Panagiotis Artikis, Ph.D., Department of Business Administration, University of Piraeus, 80 Karaoli & Dimitriou Str., Piraeus, 18534, Greece
In the past years, in the finance literature internationally, there has been an increased attention to the Fama & French (1993) three-factor asset-pricing model (3FM) and its extended version the four-factor model proposed by Carhart (1997). According to these models asset returns can be attributed to four risk factors, namely the market premium, the value factor, the size factor and the momentum factor. In a seminal work in the area of asset pricing Liew and Vasalou (2000) showed, using data from ten countries, that the four risk factors can be linked to future Gross Domestic Product (GDP) growth.

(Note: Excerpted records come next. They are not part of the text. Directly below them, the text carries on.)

/-- Send a message of a transfer to the peer of a window entry (R16). -/
def State.send (s : State) (kind entry : Nat) (tag : Word) (offset length : Nat) (data : List Byte) (value : Dword) (aop op unit : Nat) :
    State :=
  match s.entry entry with
  | none => s
  | some w =>
    let s := s.sendMessage kind w.peer w.peerWindow tag offset length data value aop
    { s with k := { s.k with transfers := s.k.transfers ++ [⟨tag, offset, s.t.i.id, op, unit⟩],
                             nextTag := if tag = BitVec.ofNat 32 s.k.nextTag then s.k.nextTag + 1 else s.k.nextTag } }

/-- The operation with unit `i` waiting for its peer under a tag. -/
def Op.tagUnit (o : Op) (i : Nat) (tag : Word) : Op :=
  match o.work with
  | .engine us bar tr ob =>
    let vs := us.zipIdx.map fun (x, j) => if j = i then { x with tag := some tag } else x
    { o with work := .engine vs bar tr ob }
  | _ => o

/-- The offsets that a remote read chunk spans. -/
def readSpan (ms : List Move) (lo : Nat) : Nat × Nat :=
  ms.foldl (fun p m => match m.from? with
    | some l => (min p.1 l.addr, max p.2 (l.addr + m.len))
    | none => p) (lo, lo)

/-- A remote unit is sent to its peer: a write chunk with its bytes, or a read request (R16). A poisoned source is a failed chunk: every
unit of the operation not yet written is settled with an error mark. DEDUCED, unsafe (log 35). -/
def State.sendUnit (s : State) (o : Op) (u : EUnit) (i : Nat) : State :=
  match u.moves with
  | [] => s
  | m :: _ =>
    let tag := s.opTag o
    match m.from?, m.dst with
    | some ⟨7, w, lo⟩, _ =>
      let (lo, hi) := readSpan u.moves lo
      (s.onT fun t => t.setOp (o.tagUnit i tag)).send 1 w tag lo (hi - lo) [] 0 0 o.id i
    | _, some d =>
      let (s, ps, bad) := s.gather u.moves
      if bad then s.failOp o
      else (s.onT fun t => t.setOp (o.tagUnit i tag)).send 0 d.team tag d.addr u.bytes ((ps.map Prod.snd).flatten) 0 0 o.id i
    | _, none => s

/-- One unit of a translated operation is performed: written and settled at this device, or sent to its peer (R16, R101, R173). -/
def State.performUnit (s : State) (op i : Nat) : State :=
  match s.t.op op with
  | some o =>
    match o.work with
    | .engine units _ true _ =>
      match units[i]? with
      | some u =>
        if u.settled || u.tag.isSome || !s.mayPerform o || !s.unitServable u then s
        else if u.remote then s.sendUnit o u i
        else
          let (s, ps, bad) := s.gather u.moves
          let (s, err) := s.writeUnit (cleanMoves units) ps bad
          s.settleUnit o i bad err
      | none => s
    | _ => s
  | none => s

/-- The number of units of an operation. -/
def Op.unitCount (o : Op) : Nat :=
  match o.work with
  | .engine units .. => units.length
  | _ => 0

/-- An engine unit is written or settled. Subject: train, operation, unit; a unit beyond the last stands for all that are left. -/
def execEngineUnitSettle (s : State) : Host.Outcome State Fault Refusal :=
  let s := s.stage s.subject.a
  match s.t.op s.subject.b with
  | some o =>
    if s.subject.c < o.unitCount then .next (s.performUnit o.id s.subject.c)
    else .next ((List.range o.unitCount).foldl (fun (u : State) i => u.performUnit o.id i) s)
  | none => .next s

end Sys2Proof.Machine
end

The present study extends the work of Liew and Vasalou (2000) by focusing in a sample of companies from a small European stock market that has totally different characteristics from other mature stock markets. Specifically, the study examines whether there is a relationship between the behaviour of stock prices of Greek listed firms and future economic activity as measured by the GDP growth rate, for a time period from 1995 to 2008.
In order to further investigate whether the four risk factors can be leading indicators for future macroeconomic growth, the holdout sample of the Greek market is subsequently divided into two sub–samples depending on the economic activity (secondary or service sector) of the firms, resulting into three separate empirical tests. The methodology employed involves: a) univariate regressions of GDP growth on the lagged return to each of the individual risk factors (market premium, size, value and momentum), b) two factor regressions in order to compare each of the risk factors relative to the market risk premium, and c) a multi-factor regression that includes all risk factors side-by-side. We expect that the performance of the four risk factors (market premium, size, value and momentum) will be positively related to future economic growth for all regressions, by the whole sample and by sector of economic activity.